The leaders of the defunct White House debt commission Tuesday floated a new deficit-reduction plan and warned that President Obama’s legacy is riding on his ability to rein in runaway government spending.
Erskine Bowles, who was a chief of staff to President Clinton, and Alan K. Simpson, a former Republican senator from Wyoming, urged lawmakers to cancel the “mindless” $85 billion in spending cuts — known as sequesters — that are set to take effect in less than two weeks and embrace a $2.4 trillion deficit-reduction plan that demands that both parties put their “sacred cows” on the table.
“We need a grand bargain, and to get a grand bargain, both sides are going to have to move out of their comfort zones,” Mr. Bowles said at a morning breakfast sponsored by Politico.
The proposal calls for Republicans to accept higher taxes through tax reform and Democrats to accept deeper cuts to health care programs as well as lower cost-of-living increases for a number of federal programs, including Social Security.
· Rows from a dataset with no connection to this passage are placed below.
-- ==== Sys2Proof/Laws/BitField.lean ====
section
/-! SUPPORT. The bit-addressed view (42_shift_bit.md R248): what `bitRead` reads, what `bitWrite` leaves. -/

namespace Sys2Proof.Machine

theorem bitsToNat_lt (f : Nat → Bool) (n : Nat) : bitsToNat f n < 2 ^ n := by
  induction n with
  | zero => simp [bitsToNat]
  | succ n ih => simp only [bitsToNat, Nat.pow_succ]; split <;> omega

theorem bitsToNat_testBit (f : Nat → Bool) (n k : Nat) : (bitsToNat f n).testBit k = (decide (k < n) && f k) := by
  induction n with
  | zero => simp [bitsToNat]
  | succ n ih =>
    have hlt := bitsToNat_lt f n
    simp only [bitsToNat]
    by_cases hf : f n
    · rw [if_pos hf, Nat.add_comm]
      by_cases hk : k = n
      · subst hk
        rw [Nat.testBit_two_pow_add_eq, ih]
        simp [hf]
      · by_cases hk' : k < n
        · rw [Nat.testBit_two_pow_add_gt hk', ih]
          simp [hk', Nat.lt_succ_of_lt hk']
        · have h1 : 2 ^ n + bitsToNat f n < 2 ^ k := by
            have : 2 ^ (n + 1) ≤ 2 ^ k := Nat.pow_le_pow_right (by omega) (by omega)
            rw [Nat.pow_succ] at this; omega
          rw [Nat.testBit_lt_two_pow h1]
          have : ¬ k < n + 1 := by omega
          simp [this]
    · rw [if_neg hf, Nat.add_zero, ih]
      by_cases hk : k = n
      · subst hk; simp [hf]
      · congr 1
        simp only [decide_eq_decide]
        omega

theorem ofNat_bitsToNat_getLsbD (f : Nat → Bool) (n k : Nat) (hk : k < n) :
    (BitVec.ofNat n (bitsToNat f n)).getLsbD k = f k := by
  rw [BitVec.getLsbD_ofNat, bitsToNat_testBit]
  simp [hk]

theorem fieldBit_lt {o : BitviewOrder} {n j : Nat} (h : j < n) : fieldBit o n j < n := by
  cases o <;> simp only [fieldBit] <;> omega

theorem fieldBit_fieldBit {o : BitviewOrder} {n j : Nat} (h : j < n) : fieldBit o n (fieldBit o n j) = j := by
  cases o <;> simp only [fieldBit]
  omega

theorem bitPlace_lt (o : BitviewOrder) (g : Nat) : bitPlace o g < 8 := by
  cases o <;> simp only [bitPlace] <;> omega

theorem bitPlace_bitPlace (o : BitviewOrder) (g : Nat) : bitPlace o (bitPlace o g) = g % 8 := by
  cases o <;> simp only [bitPlace] <;> omega

theorem valueBit_eq (s : State) (w : Width) (j : Nat) : valueBit s w j = fieldBit s.params.bitviewOrder w.bits j := by
  unfold valueBit fieldBit; cases s.params.bitviewOrder <;> rfl

theorem fieldBit_iff (s : State) (g : Nat) (b : Bool) :
    FieldBit s g b ↔ ∃ v, s.byte? (g / 8) = some v ∧ b = v.getLsbD (bitPlace s.params.bitviewOrder g) := by
  unfold FieldBit bitPlace; cases s.params.bitviewOrder <;> rfl

/-- The bytes a field touches, as a run. -/
theorem field_run {w : Width} {a off : Nat} :
    firstByte a off + ((8 * a + off + w.bits - 1) / 8 - firstByte a off + 1) = lastByte w a off + 1 := by
  have : 8 ≤ w.bits := by rw [Width.bits_eq]; have := w.bytes_pos; omega
  unfold firstByte lastByte
  have : (8 * a + off) / 8 ≤ (8 * a + off + w.bits - 1) / 8 := Nat.div_le_div_right (by omega)
  omega

theorem bitRead_error {w : Width} {a : Addr} {off : Byte} {s : State} (h : memSize ≤ lastByte w a.toNat off.toNat) :
    bitRead w a off s = .error .memOutOfRange := by
  have hr := field_run (w := w) (a := a.toNat) (off := off.toNat)
  simp only [bitRead]
  rw [checkBlock_error (by omega) (by unfold firstByte lastByte at *; omega)]
  rfl

theorem bitWrite_error {w : Width} {a : Addr} {off : Byte} {s : State} (v : BitVec w.bits)
    (h : memSize ≤ lastByte w a.toNat off.toNat) : bitWrite w a off v s = .error .memOutOfRange := by
  have hr := field_run (w := w) (a := a.toNat) (off := off.toNat)
  simp only [bitWrite]
  rw [checkBlock_error (by omega) (by unfold firstByte lastByte at *; omega)]
  rfl

/-- What a read of a bit field that answers has read. -/
theorem bitRead_holds {w : Width} {a : Addr} {off : Byte} {s : State} {v : BitVec w.bits} (h : bitRead w a off s = .ok v) :
    lastByte w a.toNat off.toNat < memSize ∧ FieldHolds s w a.toNat off.toNat v := by
  have hr := field_run (w := w) (a := a.toNat) (off := off.toNat)
  by_cases hlast : lastByte w a.toNat off.toNat < memSize
  · refine ⟨hlast, fun j hj => ?_⟩
    simp only [bitRead] at h
    rw [checkBlock_ok (by right; unfold firstByte lastByte at *; omega)] at h
    cases hb : memBytes s.mem ((8 * a.toNat + off.toNat) / 8)
        ((8 * a.toNat + off.toNat + w.bits - 1) / 8 - (8 * a.toNat + off.toNat) / 8 + 1) with
    | error e => rw [hb] at h; cases h
    | ok bs =>
      rw [hb] at h
      have hv := (Except.ok.inj h).symm
      obtain ⟨h1, h2⟩ := memBytes_eq_ok hb
      have hq : (8 * a.toNat + off.toNat) / 8 ≤ (8 * a.toNat + off.toNat + j) / 8 := Nat.div_le_div_right (by omega)
      have hq' : (8 * a.toNat + off.toNat + j) / 8 ≤ (8 * a.toNat + off.toNat + w.bits - 1) / 8 :=
        Nat.div_le_div_right (by omega)
      have hlt : (8 * a.toNat + off.toNat + j) / 8 - (8 * a.toNat + off.toNat) / 8 < bs.length := by omega
      rw [fieldBit_iff, valueBit_eq, hv, ofNat_bitsToNat_getLsbD _ _ _ (fieldBit_lt hj), fieldBit_fieldBit hj]
      refine ⟨bs[(8 * a.toNat + off.toNat + j) / 8 - (8 * a.toNat + off.toNat) / 8], ?_, ?_⟩
      · have := h2 _ hlt
        rwa [Nat.add_sub_cancel' hq] at this
      · simp only [listBit]
        rw [List.getD_eq_getElem _ _ hlt]
  · rw [bitRead_error (by omega)] at h
    cases h

theorem bitRead_ok {w : Width} {a : Addr} {off : Byte} {s : State} (hl : lastByte w a.toNat off.toNat < memSize)
    (hd : FieldDefined s w a.toNat off.toNat) : ∃ v, bitRead w a off s = .ok v := by
  have hr := field_run (w := w) (a := a.toNat) (off := off.toNat)
  simp only [bitRead]
  rw [checkBlock_ok (by right; unfold firstByte lastByte at *; omega)]
  generalize hc : (8 * a.toNat + off.toNat + w.bits - 1) / 8 - (8 * a.toNat + off.toNat) / 8 + 1 = c at *
  have hb : memBytes s.mem ((8 * a.toNat + off.toNat) / 8) c =
      .ok (((List.range c).map (fun k => (Store.get s.mem ((8 * a.toNat + off.toNat) / 8 + k)).getD 0))) := by
    apply memBytes_ok (by simp)
    intro k hk
    simp only [List.length_map, List.length_range] at hk
    have := hd ((8 * a.toNat + off.toNat) / 8 + k) (by unfold firstByte; omega)
      (by unfold firstByte lastByte at *; omega)
    obtain ⟨b, hb⟩ := Option.isSome_iff_exists.mp this
    unfold State.byte? at hb
    simp [hb]
  rw [hb]
  exact ⟨_, rfl⟩

/-- A read of a field inside memory that touches an UNDEF byte faults. -/
theorem bitRead_undefined {w : Width} {a : Addr} {off : Byte} {s : State} (hl : lastByte w a.toNat off.toNat < memSize)
    (hd : ¬ FieldDefined s w a.toNat off.toNat) : bitRead w a off s = .error .readUndefined := by
  have hr := field_run (w := w) (a := a.toNat) (off := off.toNat)
  obtain ⟨q, h1, h2, hq⟩ : ∃ q, firstByte a.toNat off.toNat ≤ q ∧ q ≤ lastByte w a.toNat off.toNat ∧ s.byte? q = none := by
    simpa [FieldDefined] using hd
  simp only [bitRead]
  rw [checkBlock_ok (by right; unfold firstByte lastByte at *; omega), memBytes_error]
  · rfl
  · refine ⟨q - firstByte a.toNat off.toNat, by unfold firstByte lastByte at *; omega, ?_⟩
    rwa [show (8 * a.toNat + off.toNat) / 8 + (q - firstByte a.toNat off.toNat) = q by unfold firstByte at *; omega]

/-- A field holds one value at most. -/
theorem FieldHolds.unique {s : State} {w : Width} {a off : Nat} {v v' : BitVec w.bits} (h : FieldHolds s w a off v)
    (h' : FieldHolds s w a off v') : v = v' := by
  apply BitVec.eq_of_getLsbD_eq
  intro k hk
  have hj := fieldBit_lt (o := s.params.bitviewOrder) hk
  obtain ⟨x, hx, hx'⟩ := h _ hj
  obtain ⟨y, hy, hy'⟩ := h' _ hj
  rw [valueBit_eq, fieldBit_fieldBit hk] at hx' hy'
  rw [hx', hy']
  obtain rfl : x = y := Option.some.inj (hx.symm.trans hy)
  rfl

theorem get_bitWriteBytes (o : BitviewOrder) (w : Width) (g : Nat) (v : BitVec w.bits) (m : List Host.Cell) (q0 n q : Nat) :
    Store.get (bitWriteBytes o w g v m q0 n) q =
      if q0 ≤ q ∧ q < q0 + n then bitWriteByte o w g v q (Store.get m q) else Store.get m q := by
  induction n generalizing m q0 with
  | zero => rw [if_neg (by omega)]; rfl
  | succ n ih =>
    simp only [bitWriteBytes]
    by_cases hq : q = q0
    · subst hq
      cases hw : bitWriteByte o w g v q (Store.get m q) with
      | none =>
        simp only [ih]
        rw [if_neg (by omega), if_pos (by omega)]
        cases hg : Store.get m q with
        | none => rfl
        | some b => rw [hg] at hw; simp [bitWriteByte] at hw
      | some b => simp only [ih]; rw [if_neg (by omega), if_pos (by omega), Store.get_put_self]
    · cases hw : bitWriteByte o w g v q0 (Store.get m q0) with
      | none =>
        simp only [ih]
        by_cases h : q0 + 1 ≤ q ∧ q < q0 + 1 + n
        · rw [if_pos h, if_pos (by omega)]
        · rw [if_neg h, if_neg (by omega)]
      | some b =>
        simp only [ih, Store.get_put_ne _ _ hq]
        by_cases h : q0 + 1 ≤ q ∧ q < q0 + 1 + n
        · rw [if_pos h, if_pos (by omega)]
        · rw [if_neg h, if_neg (by omega)]

theorem bitWriteBytes_wf {bound : Nat} {o : BitviewOrder} {w : Width} {g : Nat} {v : BitVec w.bits} {m : List Host.Cell}
    {q0 n : Nat} (h : Store.Wf bound m) (hb : q0 + n ≤ bound) : Store.Wf bound (bitWriteBytes o w g v m q0 n) := by
  induction n generalizing m q0 with
  | zero => exact h
  | succ n ih =>
    simp only [bitWriteBytes]
    split
    · exact ih h (by omega)
    · exact ih (Store.put_wf _ h (by omega)) (by omega)

/-- A write of a bit field inside the memory answers this state. -/
theorem bitWrite_ok {w : Width} {a : Addr} {off : Byte} {s : State} (v : BitVec w.bits)
    (hl : lastByte w a.toNat off.toNat < memSize) :
    bitWrite w a off v s = .ok { s with
      mem := bitWriteBytes s.params.bitviewOrder w (8 * a.toNat + off.toNat) v s.mem (firstByte a.toNat off.toNat)
        ((8 * a.toNat + off.toNat + w.bits - 1) / 8 - firstByte a.toNat off.toNat + 1) } := by
  have hr := field_run (w := w) (a := a.toNat) (off := off.toNat)
  simp only [bitWrite]
  rw [checkBlock_ok (by right; unfold firstByte lastByte at *; omega)]
  rfl

/-- The bits of a byte that was defined or is fully covered, after a write of a field. -/
theorem bitWriteByte_some (o : BitviewOrder) (w : Width) (g : Nat) (v : BitVec w.bits) (q : Nat) (old : Option Byte)
    (h : old.isSome ∨ (g ≤ 8 * q ∧ 8 * q + 8 ≤ g + w.bits)) :
    ∃ c, bitWriteByte o w g v q old = some c ∧ ∀ p, p / 8 = q →
      c.getLsbD (bitPlace o p) =
        if g ≤ p ∧ p < g + w.bits then v.getLsbD (fieldBit o w.bits (p - g)) else (old.getD 0).getLsbD (bitPlace o p) := by
  have hpos (p : Nat) (hp : p / 8 = q) : 8 * q + bitPlace o (bitPlace o p) = p := by rw [bitPlace_bitPlace]; omega
  cases old with
  | some b =>
    refine ⟨_, rfl, fun p hp => ?_⟩
    rw [ofNat_bitsToNat_getLsbD _ _ _ (bitPlace_lt o p)]
    simp only [hpos p hp]
    by_cases h : g ≤ p ∧ p < g + w.bits
    · rw [if_pos h, if_pos (decide_eq_true h)]
    · rw [if_neg h, if_neg (by simpa using h)]; rfl
  | none =>
    have hc : g ≤ 8 * q ∧ 8 * q + 8 ≤ g + w.bits := h.resolve_left (by simp)
    have hall : (List.range 8).all (fun k => decide (g ≤ 8 * q + bitPlace o k ∧ 8 * q + bitPlace o k < g + w.bits)) = true := by
      simp only [List.all_eq_true, decide_eq_true_eq]
      intro k _
      have := bitPlace_lt o k
      omega
    refine ⟨_, if_pos hall, fun p hp => ?_⟩
    rw [ofNat_bitsToNat_getLsbD _ _ _ (bitPlace_lt o p), if_pos (by omega)]
    simp only [hpos p hp]

/-- A byte that was UNDEF and is not fully covered stays UNDEF. -/
theorem bitWriteByte_none (o : BitviewOrder) (w : Width) (g : Nat) (v : BitVec w.bits) (q : Nat)
    (h : ¬ (g ≤ 8 * q ∧ 8 * q + 8 ≤ g + w.bits)) : bitWriteByte o w g v q none = none := by
  apply if_neg
  simp only [List.all_eq_true, decide_eq_true_eq]
  intro hc
  have hp : bitPlace o (bitPlace o 0) = 0 := bitPlace_bitPlace o 0
  have hp7 : bitPlace o (bitPlace o 7) = 7 := bitPlace_bitPlace o 7
  have h0 := hc (bitPlace o 0) (List.mem_range.mpr (bitPlace_lt o 0))
  have h7 := hc (bitPlace o 7) (List.mem_range.mpr (bitPlace_lt o 7))
  rw [hp] at h0
  rw [hp7] at h7
  omega

/-- Bytes outside those a field touches are as they were. -/
theorem bitWrite_outside {o : BitviewOrder} {w : Width} {a off : Nat} {v : BitVec w.bits} {s : State} {q : Nat}
    (hq : q < firstByte a off ∨ lastByte w a off < q) :
    State.byte? { s with
      mem := bitWriteBytes o w (8 * a + off) v s.mem (firstByte a off)
        ((8 * a + off + w.bits - 1) / 8 - firstByte a off + 1) } q = s.byte? q := by
  have hr := field_run (w := w) (a := a) (off := off)
  simp only [State.byte?, get_bitWriteBytes]
  rw [if_neg (by omega)]

/-- Everything a write of a field does to memory (R248). -/
theorem bitWrite_written {w : Width} {a off : Nat} (v : BitVec w.bits) (s : State) :
    FieldWritten w a off v s { s with
      mem := bitWriteBytes s.params.bitviewOrder w (8 * a + off) v s.mem (firstByte a off)
        ((8 * a + off + w.bits - 1) / 8 - firstByte a off + 1) } := by
  have hr := field_run (w := w) (a := a) (off := off)
  have h8 : 8 ≤ w.bits := by rw [Width.bits_eq]; have := w.bytes_pos; omega
  refine ⟨fun j hj hd => ?_, fun q hq hc => ?_, fun g hg b hb => ?_, fun q hq => bitWrite_outside hq⟩
  · have hq : firstByte a off ≤ (8 * a + off + j) / 8 := Nat.div_le_div_right (by omega)
    have hq' : (8 * a + off + j) / 8 ≤ lastByte w a off := Nat.div_le_div_right (by omega)
    obtain ⟨c, hc, hc'⟩ := bitWriteByte_some s.params.bitviewOrder w (8 * a + off) v _ _ hd
    rw [fieldBit_iff, valueBit_eq]
    refine ⟨c, ?_, ?_⟩
    · simp only [State.byte?, get_bitWriteBytes]
      rw [if_pos (by omega)]
      exact hc
    · rw [hc' _ rfl, if_pos (by omega), Nat.add_sub_cancel_left]
  · simp only [State.byte?, get_bitWriteBytes]
    unfold State.byte? at hq
    rw [hq, bitWriteByte_none _ _ _ _ _ hc, ite_self]
  · rw [fieldBit_iff] at hb ⊢
    obtain ⟨x, hx, rfl⟩ := hb
    simp only [State.byte?, get_bitWriteBytes]
    unfold State.byte? at hx
    by_cases hin : firstByte a off ≤ g / 8 ∧
        g / 8 < firstByte a off + ((8 * a + off + w.bits - 1) / 8 - firstByte a off + 1)
    · obtain ⟨c, hc, hc'⟩ := bitWriteByte_some s.params.bitviewOrder w (8 * a + off) v (g / 8) (some x) (.inl rfl)
      refine ⟨c, by rw [if_pos hin, hx]; exact hc, ?_⟩
      rw [hc' g rfl, if_neg (by omega)]; rfl
    · exact ⟨x, by rw [if_neg hin]; exact hx, rfl⟩

/-- A field that was written is read back where every byte of it was defined or is fully covered (R250). -/
theorem bitRead_written {w : Width} {a : Addr} {off : Byte} {v : BitVec w.bits} {s t : State} (hp : t.params = s.params)
    (hl : lastByte w a.toNat off.toNat < memSize) (h : FieldWritten w a.toNat off.toNat v s t)
    (hd : FieldDetermined s w a.toNat off.toNat) : bitRead w a off t = .ok v := by
  have h8 : 8 ≤ w.bits := by rw [Width.bits_eq]; have := w.bytes_pos; omega
  have hh : FieldHolds t w a.toNat off.toNat v := fun j hj => by
    have := h.1 j hj (hd _ (Nat.div_le_div_right (by omega)) (Nat.div_le_div_right (by omega)))
    rwa [valueBit_eq, ← hp, ← valueBit_eq] at this
  have hdef : FieldDefined t w a.toNat off.toNat := by
    intro q h1 h2
    obtain ⟨j, hj, hq⟩ : ∃ j < w.bits, (8 * a.toNat + off.toNat + j) / 8 = q := by
      unfold firstByte lastByte at *
      by_cases hq : 8 * a.toNat + off.toNat ≤ 8 * q
      · exact ⟨8 * q - (8 * a.toNat + off.toNat), by omega, by omega⟩
      · exact ⟨0, by omega, by omega⟩
    obtain ⟨x, hx, -⟩ := hh j hj
    rw [← hq, hx]
    rfl
  obtain ⟨v', hv'⟩ := bitRead_ok hl hdef
  rw [hv', (bitRead_holds hv').2.unique hh]

end Sys2Proof.Machine
end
“We have to convince Democrats that they have to do more on health care than they have been willing to do to date, and we have to convince Republicans that they have to be willing to do more on revenues than they have already done,” Mr. Bowles said.
Mr. Simpson said it is gut-check time for the Obama presidency.
“If he can’t cut the mustard with solvency of Social Security under honest appraisals of the trustees and he can’t get a handle on an automatic pilot rig of health care, he will have a failed presidency,” Mr. Simpson said.